• **Raw data**

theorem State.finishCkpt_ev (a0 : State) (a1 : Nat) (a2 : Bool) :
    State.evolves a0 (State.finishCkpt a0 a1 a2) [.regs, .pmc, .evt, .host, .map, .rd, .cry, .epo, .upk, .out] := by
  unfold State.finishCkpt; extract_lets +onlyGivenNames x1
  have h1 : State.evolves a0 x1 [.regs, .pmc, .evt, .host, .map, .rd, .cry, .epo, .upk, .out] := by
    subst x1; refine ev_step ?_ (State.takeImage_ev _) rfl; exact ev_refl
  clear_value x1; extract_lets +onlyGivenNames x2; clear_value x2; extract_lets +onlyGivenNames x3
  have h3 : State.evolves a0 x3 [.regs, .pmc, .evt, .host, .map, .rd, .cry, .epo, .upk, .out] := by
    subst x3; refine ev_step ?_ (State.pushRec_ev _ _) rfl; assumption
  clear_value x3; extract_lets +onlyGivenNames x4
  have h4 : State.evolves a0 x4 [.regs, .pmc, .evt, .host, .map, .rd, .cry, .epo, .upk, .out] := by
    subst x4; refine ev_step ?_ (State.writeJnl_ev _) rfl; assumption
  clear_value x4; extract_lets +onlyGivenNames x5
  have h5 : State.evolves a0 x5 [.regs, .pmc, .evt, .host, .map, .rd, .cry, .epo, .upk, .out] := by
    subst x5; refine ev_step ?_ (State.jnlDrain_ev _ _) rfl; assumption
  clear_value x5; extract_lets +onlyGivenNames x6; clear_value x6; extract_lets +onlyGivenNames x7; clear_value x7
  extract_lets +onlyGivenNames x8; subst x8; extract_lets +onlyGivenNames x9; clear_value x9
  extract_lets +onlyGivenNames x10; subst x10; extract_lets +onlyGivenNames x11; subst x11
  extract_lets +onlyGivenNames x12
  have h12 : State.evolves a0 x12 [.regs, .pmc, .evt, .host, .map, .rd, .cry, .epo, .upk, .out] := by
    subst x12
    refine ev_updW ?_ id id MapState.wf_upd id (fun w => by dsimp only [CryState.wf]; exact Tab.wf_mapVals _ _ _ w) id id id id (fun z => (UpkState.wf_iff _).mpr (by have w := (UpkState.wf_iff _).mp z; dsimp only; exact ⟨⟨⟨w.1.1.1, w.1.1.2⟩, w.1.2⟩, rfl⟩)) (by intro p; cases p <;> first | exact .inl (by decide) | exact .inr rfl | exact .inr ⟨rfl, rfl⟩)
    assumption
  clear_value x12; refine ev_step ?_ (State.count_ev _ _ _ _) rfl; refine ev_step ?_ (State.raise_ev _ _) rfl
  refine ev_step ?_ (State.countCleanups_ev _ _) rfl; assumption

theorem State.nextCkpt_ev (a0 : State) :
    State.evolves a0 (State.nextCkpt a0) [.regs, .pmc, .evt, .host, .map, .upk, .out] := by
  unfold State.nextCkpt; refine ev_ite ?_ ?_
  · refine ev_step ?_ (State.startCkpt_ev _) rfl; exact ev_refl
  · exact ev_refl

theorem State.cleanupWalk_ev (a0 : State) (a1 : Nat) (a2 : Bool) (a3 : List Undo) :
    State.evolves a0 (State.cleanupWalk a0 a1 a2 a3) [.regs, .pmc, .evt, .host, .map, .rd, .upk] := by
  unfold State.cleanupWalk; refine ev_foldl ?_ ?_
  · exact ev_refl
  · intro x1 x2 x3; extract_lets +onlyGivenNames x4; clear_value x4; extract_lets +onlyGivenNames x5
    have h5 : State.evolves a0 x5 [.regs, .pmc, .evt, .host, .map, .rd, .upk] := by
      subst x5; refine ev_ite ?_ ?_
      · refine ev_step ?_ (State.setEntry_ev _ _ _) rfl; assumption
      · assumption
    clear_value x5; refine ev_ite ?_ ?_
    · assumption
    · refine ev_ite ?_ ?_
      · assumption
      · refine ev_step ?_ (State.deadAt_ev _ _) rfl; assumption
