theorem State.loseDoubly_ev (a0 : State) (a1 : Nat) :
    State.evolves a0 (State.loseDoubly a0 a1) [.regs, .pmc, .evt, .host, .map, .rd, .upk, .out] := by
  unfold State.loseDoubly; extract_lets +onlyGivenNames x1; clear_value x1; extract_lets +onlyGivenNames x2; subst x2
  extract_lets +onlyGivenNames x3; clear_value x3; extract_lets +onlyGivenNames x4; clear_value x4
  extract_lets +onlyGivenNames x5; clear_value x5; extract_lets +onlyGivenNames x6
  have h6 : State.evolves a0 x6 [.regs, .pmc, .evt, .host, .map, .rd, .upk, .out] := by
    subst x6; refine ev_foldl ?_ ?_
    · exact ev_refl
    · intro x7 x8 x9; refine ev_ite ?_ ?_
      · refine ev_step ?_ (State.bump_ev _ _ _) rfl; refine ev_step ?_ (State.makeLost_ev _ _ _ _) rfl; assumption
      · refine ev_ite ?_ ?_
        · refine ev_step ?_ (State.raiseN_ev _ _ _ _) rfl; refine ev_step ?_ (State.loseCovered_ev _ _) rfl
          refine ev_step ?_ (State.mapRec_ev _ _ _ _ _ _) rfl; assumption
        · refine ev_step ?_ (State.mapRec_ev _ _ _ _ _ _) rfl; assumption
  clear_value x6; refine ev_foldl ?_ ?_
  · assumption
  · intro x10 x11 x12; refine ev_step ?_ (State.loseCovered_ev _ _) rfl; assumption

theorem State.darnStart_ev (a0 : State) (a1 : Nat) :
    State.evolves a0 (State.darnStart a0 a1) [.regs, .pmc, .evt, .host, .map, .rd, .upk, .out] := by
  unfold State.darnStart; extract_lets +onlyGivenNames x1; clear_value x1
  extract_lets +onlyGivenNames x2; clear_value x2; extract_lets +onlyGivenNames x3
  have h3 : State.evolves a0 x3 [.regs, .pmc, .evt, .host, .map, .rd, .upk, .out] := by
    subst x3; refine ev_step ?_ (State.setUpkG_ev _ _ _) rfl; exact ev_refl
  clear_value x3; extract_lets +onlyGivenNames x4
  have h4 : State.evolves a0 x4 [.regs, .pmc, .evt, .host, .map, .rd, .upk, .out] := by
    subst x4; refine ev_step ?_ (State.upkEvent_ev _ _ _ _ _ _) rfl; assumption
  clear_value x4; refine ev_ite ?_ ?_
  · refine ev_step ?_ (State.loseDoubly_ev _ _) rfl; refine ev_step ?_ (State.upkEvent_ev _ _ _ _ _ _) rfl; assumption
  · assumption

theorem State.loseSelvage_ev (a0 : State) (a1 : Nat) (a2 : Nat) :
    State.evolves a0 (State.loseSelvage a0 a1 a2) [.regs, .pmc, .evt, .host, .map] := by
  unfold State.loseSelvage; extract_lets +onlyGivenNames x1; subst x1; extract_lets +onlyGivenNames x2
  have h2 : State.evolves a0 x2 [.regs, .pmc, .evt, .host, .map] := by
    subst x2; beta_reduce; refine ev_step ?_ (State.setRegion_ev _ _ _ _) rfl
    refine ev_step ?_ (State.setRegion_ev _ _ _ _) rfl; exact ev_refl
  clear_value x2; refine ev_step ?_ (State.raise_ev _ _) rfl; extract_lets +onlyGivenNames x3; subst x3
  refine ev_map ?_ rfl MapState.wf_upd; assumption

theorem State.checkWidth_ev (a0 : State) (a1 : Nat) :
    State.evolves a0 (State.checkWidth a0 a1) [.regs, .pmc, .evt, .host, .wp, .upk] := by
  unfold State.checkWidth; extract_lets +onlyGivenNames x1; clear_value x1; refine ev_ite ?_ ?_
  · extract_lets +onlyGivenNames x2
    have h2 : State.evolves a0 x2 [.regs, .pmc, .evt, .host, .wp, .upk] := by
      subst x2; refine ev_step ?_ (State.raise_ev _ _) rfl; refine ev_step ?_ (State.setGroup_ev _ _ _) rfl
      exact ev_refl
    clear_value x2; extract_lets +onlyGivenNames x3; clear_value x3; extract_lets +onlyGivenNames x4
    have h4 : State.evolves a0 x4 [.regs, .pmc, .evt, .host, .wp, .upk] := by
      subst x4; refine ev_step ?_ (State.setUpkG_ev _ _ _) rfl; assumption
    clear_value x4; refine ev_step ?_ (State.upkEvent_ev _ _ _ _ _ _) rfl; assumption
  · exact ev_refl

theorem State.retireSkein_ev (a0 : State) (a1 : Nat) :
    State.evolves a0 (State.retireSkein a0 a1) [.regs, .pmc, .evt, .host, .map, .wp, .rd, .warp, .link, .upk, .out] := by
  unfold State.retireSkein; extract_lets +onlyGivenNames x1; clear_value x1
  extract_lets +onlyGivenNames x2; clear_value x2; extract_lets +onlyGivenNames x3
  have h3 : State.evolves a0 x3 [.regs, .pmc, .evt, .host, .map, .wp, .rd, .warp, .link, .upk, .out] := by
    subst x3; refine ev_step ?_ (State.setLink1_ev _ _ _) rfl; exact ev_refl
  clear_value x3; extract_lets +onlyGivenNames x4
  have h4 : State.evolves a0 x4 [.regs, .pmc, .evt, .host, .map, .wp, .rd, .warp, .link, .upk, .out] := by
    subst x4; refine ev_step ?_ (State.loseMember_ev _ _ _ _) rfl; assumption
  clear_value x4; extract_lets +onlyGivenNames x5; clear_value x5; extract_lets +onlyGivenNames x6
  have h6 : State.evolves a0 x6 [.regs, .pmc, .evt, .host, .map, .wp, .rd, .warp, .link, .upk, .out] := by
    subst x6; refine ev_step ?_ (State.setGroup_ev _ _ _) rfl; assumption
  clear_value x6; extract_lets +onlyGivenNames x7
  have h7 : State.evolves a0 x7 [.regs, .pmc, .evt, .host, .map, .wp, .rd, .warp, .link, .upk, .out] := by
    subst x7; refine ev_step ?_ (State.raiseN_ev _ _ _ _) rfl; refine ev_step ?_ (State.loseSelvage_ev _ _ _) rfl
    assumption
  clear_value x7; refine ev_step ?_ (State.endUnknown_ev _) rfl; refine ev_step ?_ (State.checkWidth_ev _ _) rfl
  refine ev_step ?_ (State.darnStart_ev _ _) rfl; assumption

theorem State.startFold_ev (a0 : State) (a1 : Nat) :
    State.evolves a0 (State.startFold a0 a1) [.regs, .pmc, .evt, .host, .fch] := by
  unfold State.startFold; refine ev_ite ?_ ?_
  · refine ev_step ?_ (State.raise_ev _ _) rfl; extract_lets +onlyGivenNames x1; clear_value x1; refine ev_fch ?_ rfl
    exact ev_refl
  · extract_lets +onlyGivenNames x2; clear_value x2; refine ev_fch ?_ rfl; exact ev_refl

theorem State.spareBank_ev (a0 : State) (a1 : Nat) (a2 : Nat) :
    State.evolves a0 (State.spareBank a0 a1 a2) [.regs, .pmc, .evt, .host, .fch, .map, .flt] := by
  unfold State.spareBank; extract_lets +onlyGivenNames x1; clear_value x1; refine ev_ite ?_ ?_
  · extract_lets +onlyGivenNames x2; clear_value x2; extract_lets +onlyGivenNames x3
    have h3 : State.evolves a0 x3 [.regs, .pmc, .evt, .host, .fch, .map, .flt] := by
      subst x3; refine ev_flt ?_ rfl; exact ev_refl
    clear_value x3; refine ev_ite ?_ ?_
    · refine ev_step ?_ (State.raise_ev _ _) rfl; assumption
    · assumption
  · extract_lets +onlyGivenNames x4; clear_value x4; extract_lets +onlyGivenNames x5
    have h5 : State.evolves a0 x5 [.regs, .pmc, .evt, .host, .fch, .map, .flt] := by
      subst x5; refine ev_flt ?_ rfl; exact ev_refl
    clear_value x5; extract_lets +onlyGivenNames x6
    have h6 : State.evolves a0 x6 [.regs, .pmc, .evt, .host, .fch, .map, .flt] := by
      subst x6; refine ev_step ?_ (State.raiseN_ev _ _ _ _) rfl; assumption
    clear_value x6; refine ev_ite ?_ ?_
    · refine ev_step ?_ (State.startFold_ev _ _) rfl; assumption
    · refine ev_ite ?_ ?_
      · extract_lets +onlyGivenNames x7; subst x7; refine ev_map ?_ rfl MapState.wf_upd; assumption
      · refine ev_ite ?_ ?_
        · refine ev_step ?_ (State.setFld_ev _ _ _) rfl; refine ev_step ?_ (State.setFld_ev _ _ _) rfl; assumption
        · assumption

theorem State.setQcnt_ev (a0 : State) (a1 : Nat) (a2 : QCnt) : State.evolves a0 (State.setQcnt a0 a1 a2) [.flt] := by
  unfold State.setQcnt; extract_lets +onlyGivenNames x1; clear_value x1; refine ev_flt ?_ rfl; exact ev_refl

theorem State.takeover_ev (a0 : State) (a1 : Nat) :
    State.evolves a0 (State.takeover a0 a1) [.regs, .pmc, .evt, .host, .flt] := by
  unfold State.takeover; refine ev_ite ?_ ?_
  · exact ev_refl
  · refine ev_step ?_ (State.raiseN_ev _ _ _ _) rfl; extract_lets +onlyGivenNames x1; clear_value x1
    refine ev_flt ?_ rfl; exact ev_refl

* * *

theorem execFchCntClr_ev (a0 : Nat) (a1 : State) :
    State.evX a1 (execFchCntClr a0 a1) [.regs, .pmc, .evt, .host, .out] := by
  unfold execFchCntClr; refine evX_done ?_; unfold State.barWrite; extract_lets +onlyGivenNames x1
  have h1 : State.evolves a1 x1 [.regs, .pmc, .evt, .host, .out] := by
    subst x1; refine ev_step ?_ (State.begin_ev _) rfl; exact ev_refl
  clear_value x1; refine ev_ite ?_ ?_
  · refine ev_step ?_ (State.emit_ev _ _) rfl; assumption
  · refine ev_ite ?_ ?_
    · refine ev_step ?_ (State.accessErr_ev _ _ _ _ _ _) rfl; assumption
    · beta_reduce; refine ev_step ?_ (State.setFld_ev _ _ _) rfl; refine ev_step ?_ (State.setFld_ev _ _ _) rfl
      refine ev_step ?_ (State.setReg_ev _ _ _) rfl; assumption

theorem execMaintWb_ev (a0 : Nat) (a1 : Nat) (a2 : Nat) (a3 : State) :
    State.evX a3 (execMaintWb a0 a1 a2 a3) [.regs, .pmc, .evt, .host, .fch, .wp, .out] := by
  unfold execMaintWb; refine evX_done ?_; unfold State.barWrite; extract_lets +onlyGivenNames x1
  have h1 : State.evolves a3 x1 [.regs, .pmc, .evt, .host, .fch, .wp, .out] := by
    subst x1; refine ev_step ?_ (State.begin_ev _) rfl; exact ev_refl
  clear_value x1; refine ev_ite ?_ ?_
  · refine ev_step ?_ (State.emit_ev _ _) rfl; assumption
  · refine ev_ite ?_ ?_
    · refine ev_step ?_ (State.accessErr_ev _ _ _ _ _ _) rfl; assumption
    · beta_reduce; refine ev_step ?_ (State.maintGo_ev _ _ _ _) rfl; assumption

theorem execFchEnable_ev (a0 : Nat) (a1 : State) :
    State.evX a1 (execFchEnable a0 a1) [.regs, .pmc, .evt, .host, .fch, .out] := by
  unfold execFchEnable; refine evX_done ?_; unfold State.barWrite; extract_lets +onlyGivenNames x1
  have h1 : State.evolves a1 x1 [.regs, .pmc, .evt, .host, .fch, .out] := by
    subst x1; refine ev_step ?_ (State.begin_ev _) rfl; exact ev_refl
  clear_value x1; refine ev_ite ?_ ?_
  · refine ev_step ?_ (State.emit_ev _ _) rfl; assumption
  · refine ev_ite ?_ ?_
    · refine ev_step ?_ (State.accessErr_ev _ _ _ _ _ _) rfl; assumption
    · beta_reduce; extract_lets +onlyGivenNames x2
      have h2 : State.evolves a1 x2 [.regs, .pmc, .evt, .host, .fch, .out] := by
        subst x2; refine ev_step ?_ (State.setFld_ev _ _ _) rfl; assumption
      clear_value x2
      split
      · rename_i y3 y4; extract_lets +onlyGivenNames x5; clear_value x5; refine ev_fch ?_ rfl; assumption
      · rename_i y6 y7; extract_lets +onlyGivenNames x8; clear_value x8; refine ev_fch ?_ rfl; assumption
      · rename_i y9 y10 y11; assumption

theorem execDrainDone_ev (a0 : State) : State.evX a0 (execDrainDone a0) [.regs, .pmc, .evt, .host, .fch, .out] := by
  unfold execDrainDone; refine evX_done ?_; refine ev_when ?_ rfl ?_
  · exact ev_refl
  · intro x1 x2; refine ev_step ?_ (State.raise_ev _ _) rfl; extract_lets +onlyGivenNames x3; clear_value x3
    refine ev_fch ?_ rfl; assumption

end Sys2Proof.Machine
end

---

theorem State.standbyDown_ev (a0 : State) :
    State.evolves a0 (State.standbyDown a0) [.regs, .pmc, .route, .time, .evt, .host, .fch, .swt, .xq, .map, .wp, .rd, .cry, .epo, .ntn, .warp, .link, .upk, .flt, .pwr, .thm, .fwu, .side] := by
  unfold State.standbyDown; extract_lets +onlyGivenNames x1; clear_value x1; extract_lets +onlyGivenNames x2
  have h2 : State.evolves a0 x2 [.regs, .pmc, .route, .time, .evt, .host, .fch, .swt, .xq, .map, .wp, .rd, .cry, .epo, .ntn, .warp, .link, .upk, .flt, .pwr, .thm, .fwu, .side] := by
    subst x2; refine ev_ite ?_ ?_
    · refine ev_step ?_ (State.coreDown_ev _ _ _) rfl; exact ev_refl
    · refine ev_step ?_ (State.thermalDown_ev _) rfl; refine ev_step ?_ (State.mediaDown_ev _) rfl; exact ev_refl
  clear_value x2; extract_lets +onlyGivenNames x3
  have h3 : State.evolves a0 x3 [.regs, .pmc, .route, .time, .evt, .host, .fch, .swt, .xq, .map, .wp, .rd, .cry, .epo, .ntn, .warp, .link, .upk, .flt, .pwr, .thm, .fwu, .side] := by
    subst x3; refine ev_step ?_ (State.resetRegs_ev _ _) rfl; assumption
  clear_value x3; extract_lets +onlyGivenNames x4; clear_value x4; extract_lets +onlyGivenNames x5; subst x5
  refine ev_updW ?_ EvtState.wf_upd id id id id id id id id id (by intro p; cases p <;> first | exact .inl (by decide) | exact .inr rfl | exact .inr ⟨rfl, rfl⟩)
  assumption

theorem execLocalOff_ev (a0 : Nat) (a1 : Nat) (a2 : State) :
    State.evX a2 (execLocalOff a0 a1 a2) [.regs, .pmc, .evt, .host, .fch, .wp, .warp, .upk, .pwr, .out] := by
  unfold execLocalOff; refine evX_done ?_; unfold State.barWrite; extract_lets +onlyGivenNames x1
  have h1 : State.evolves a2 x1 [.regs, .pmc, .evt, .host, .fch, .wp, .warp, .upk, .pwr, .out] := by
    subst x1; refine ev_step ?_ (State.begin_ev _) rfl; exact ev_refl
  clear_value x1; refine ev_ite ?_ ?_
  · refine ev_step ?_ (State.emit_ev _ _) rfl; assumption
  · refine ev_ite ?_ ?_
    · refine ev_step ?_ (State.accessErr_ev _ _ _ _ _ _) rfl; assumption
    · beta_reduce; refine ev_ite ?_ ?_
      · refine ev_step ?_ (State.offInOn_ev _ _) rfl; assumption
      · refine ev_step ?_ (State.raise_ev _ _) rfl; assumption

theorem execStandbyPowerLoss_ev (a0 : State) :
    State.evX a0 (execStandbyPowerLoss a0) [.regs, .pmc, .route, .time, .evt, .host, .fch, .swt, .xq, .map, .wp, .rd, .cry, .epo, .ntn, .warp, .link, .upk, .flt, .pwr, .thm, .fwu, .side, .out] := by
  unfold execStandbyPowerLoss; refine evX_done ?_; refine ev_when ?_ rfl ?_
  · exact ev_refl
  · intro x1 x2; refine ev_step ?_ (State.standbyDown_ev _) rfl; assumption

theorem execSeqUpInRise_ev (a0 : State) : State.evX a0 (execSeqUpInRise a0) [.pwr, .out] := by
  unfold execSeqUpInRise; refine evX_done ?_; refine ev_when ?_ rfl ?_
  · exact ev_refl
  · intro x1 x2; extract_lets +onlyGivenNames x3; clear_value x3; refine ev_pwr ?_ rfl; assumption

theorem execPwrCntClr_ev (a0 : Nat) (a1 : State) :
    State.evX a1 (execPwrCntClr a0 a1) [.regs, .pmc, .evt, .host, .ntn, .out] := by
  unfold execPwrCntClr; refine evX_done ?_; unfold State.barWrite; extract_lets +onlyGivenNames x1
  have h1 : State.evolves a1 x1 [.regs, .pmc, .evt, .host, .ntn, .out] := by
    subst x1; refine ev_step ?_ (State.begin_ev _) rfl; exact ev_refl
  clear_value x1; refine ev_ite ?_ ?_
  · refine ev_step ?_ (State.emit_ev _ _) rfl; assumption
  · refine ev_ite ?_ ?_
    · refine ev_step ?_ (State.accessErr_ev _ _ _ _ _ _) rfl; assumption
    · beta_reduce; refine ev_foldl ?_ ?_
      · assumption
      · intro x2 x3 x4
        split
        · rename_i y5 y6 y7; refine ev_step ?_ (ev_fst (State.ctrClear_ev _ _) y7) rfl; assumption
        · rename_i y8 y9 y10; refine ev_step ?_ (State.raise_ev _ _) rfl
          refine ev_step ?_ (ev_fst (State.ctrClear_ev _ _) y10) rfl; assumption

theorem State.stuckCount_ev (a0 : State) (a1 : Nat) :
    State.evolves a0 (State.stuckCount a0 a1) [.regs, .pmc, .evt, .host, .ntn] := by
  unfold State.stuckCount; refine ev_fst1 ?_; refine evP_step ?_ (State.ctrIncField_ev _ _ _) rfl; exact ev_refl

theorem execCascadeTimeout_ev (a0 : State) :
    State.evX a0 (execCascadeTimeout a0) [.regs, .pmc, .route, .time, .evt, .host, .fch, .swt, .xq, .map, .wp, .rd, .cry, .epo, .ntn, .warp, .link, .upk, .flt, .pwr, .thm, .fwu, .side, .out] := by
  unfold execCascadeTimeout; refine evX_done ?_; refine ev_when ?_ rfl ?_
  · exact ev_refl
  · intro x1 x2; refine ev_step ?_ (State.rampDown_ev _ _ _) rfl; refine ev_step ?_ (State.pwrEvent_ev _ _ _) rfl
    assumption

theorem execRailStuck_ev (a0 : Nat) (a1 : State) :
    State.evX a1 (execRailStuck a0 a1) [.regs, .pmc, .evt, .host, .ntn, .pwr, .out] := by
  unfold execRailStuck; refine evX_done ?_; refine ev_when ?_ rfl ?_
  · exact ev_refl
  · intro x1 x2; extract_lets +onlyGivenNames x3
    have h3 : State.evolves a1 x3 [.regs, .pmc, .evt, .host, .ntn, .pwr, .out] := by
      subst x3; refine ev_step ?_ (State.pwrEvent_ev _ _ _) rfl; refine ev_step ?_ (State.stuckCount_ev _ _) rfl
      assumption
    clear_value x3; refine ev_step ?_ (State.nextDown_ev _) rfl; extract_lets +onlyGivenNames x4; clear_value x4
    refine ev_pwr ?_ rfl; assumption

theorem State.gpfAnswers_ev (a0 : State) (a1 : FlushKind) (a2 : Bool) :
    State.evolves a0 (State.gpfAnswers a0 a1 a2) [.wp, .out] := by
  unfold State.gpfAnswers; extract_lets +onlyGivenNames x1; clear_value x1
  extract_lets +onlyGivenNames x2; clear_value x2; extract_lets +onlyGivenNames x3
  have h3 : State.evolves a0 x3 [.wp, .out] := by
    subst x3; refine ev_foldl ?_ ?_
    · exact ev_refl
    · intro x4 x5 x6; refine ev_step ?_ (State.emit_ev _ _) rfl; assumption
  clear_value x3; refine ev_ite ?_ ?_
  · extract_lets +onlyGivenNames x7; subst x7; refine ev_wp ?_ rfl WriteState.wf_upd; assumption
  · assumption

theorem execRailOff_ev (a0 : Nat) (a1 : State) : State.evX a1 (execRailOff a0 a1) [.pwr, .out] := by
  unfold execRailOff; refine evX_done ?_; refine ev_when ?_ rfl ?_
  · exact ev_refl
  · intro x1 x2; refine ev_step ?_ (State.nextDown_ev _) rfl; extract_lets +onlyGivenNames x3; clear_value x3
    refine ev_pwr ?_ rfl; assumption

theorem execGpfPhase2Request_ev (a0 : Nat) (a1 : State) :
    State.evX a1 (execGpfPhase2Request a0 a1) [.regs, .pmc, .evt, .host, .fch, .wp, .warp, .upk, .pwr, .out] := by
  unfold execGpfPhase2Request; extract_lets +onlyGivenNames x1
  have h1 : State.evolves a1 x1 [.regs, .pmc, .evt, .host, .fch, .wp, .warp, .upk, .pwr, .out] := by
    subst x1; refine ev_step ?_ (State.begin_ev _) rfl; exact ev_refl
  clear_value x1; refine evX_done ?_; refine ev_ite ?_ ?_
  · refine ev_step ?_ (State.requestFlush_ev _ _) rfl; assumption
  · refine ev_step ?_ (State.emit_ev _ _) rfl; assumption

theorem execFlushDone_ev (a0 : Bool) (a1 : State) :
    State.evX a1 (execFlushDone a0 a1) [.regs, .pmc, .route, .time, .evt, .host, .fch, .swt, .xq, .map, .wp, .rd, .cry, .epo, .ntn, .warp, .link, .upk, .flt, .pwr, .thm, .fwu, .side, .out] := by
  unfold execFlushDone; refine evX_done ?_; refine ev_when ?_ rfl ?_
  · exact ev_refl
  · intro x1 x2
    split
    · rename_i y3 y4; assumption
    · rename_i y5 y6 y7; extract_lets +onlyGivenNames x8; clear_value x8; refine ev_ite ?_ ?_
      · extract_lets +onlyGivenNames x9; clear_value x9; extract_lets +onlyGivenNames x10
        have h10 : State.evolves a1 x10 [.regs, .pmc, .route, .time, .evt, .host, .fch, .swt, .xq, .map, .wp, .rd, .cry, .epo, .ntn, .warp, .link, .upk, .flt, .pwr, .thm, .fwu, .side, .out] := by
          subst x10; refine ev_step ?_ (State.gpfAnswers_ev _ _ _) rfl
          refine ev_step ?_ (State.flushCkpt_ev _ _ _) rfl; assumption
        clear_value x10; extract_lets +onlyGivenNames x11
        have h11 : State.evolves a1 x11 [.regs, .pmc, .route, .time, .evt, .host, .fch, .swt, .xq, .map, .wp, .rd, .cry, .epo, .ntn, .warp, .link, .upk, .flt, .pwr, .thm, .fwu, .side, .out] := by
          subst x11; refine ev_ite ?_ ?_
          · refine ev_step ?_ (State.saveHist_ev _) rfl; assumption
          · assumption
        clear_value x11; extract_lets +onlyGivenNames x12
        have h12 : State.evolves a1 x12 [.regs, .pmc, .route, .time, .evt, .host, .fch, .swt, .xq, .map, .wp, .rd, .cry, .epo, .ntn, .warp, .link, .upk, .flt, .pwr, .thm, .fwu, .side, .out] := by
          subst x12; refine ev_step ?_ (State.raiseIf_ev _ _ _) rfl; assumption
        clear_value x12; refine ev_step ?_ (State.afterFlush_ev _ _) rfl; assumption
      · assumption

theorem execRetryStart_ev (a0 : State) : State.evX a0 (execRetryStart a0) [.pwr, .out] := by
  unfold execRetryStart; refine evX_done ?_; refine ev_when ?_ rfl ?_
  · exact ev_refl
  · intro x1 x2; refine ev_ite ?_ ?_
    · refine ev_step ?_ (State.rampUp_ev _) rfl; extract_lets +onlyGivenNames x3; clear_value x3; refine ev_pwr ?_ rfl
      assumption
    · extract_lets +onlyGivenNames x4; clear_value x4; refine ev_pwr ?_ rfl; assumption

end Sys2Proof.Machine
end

• **Directions**
What you return must be an exact retyping of the lines above starting at the line with "x4 [.regs, .pmc, .evt, .host, .wp, .upk]" and ending at the line with "State.evolves a0 (State.spareBank", and nothing besides.

• **Output below**
    have h4 : State.evolves a0 x4 [.regs, .pmc, .evt, .host, .wp, .upk] := by
      subst x4; refine ev_step ?_ (State.setUpkG_ev _ _ _) rfl; assumption
    clear_value x4; refine ev_step ?_ (State.upkEvent_ev _ _ _ _ _ _) rfl; assumption
  · exact ev_refl

theorem State.retireSkein_ev (a0 : State) (a1 : Nat) :
    State.evolves a0 (State.retireSkein a0 a1) [.regs, .pmc, .evt, .host, .map, .wp, .rd, .warp, .link, .upk, .out] := by
  unfold State.retireSkein; extract_lets +onlyGivenNames x1; clear_value x1
  extract_lets +onlyGivenNames x2; clear_value x2; extract_lets +onlyGivenNames x3
  have h3 : State.evolves a0 x3 [.regs, .pmc, .evt, .host, .map, .wp, .rd, .warp, .link, .upk, .out] := by
    subst x3; refine ev_step ?_ (State.setLink1_ev _ _ _) rfl; exact ev_refl
  clear_value x3; extract_lets +onlyGivenNames x4
  have h4 : State.evolves a0 x4 [.regs, .pmc, .evt, .host, .map, .wp, .rd, .warp, .link, .upk, .out] := by
    subst x4; refine ev_step ?_ (State.loseMember_ev _ _ _ _) rfl; assumption
  clear_value x4; extract_lets +onlyGivenNames x5; clear_value x5; extract_lets +onlyGivenNames x6
  have h6 : State.evolves a0 x6 [.regs, .pmc, .evt, .host, .map, .wp, .rd, .warp, .link, .upk, .out] := by
    subst x6; refine ev_step ?_ (State.setGroup_ev _ _ _) rfl; assumption
  clear_value x6; extract_lets +onlyGivenNames x7
  have h7 : State.evolves a0 x7 [.regs, .pmc, .evt, .host, .map, .wp, .rd, .warp, .link, .upk, .out] := by
    subst x7; refine ev_step ?_ (State.raiseN_ev _ _ _ _) rfl; refine ev_step ?_ (State.loseSelvage_ev _ _ _) rfl
    assumption
  clear_value x7; refine ev_step ?_ (State.endUnknown_ev _) rfl; refine ev_step ?_ (State.checkWidth_ev _ _) rfl
  refine ev_step ?_ (State.darnStart_ev _ _) rfl; assumption

theorem State.startFold_ev (a0 : State) (a1 : Nat) :
    State.evolves a0 (State.startFold a0 a1) [.regs, .pmc, .evt, .host, .fch] := by
  unfold State.startFold; refine ev_ite ?_ ?_
  · refine ev_step ?_ (State.raise_ev _ _) rfl; extract_lets +onlyGivenNames x1; clear_value x1; refine ev_fch ?_ rfl
    exact ev_refl
  · extract_lets +onlyGivenNames x2; clear_value x2; refine ev_fch ?_ rfl; exact ev_refl

theorem State.spareBank_ev (a0 : State) (a1 : Nat) (a2 : Nat) :
    State.evolves a0 (State.spareBank a0 a1 a2) [.regs, .pmc, .evt, .host, .fch, .map, .flt] := by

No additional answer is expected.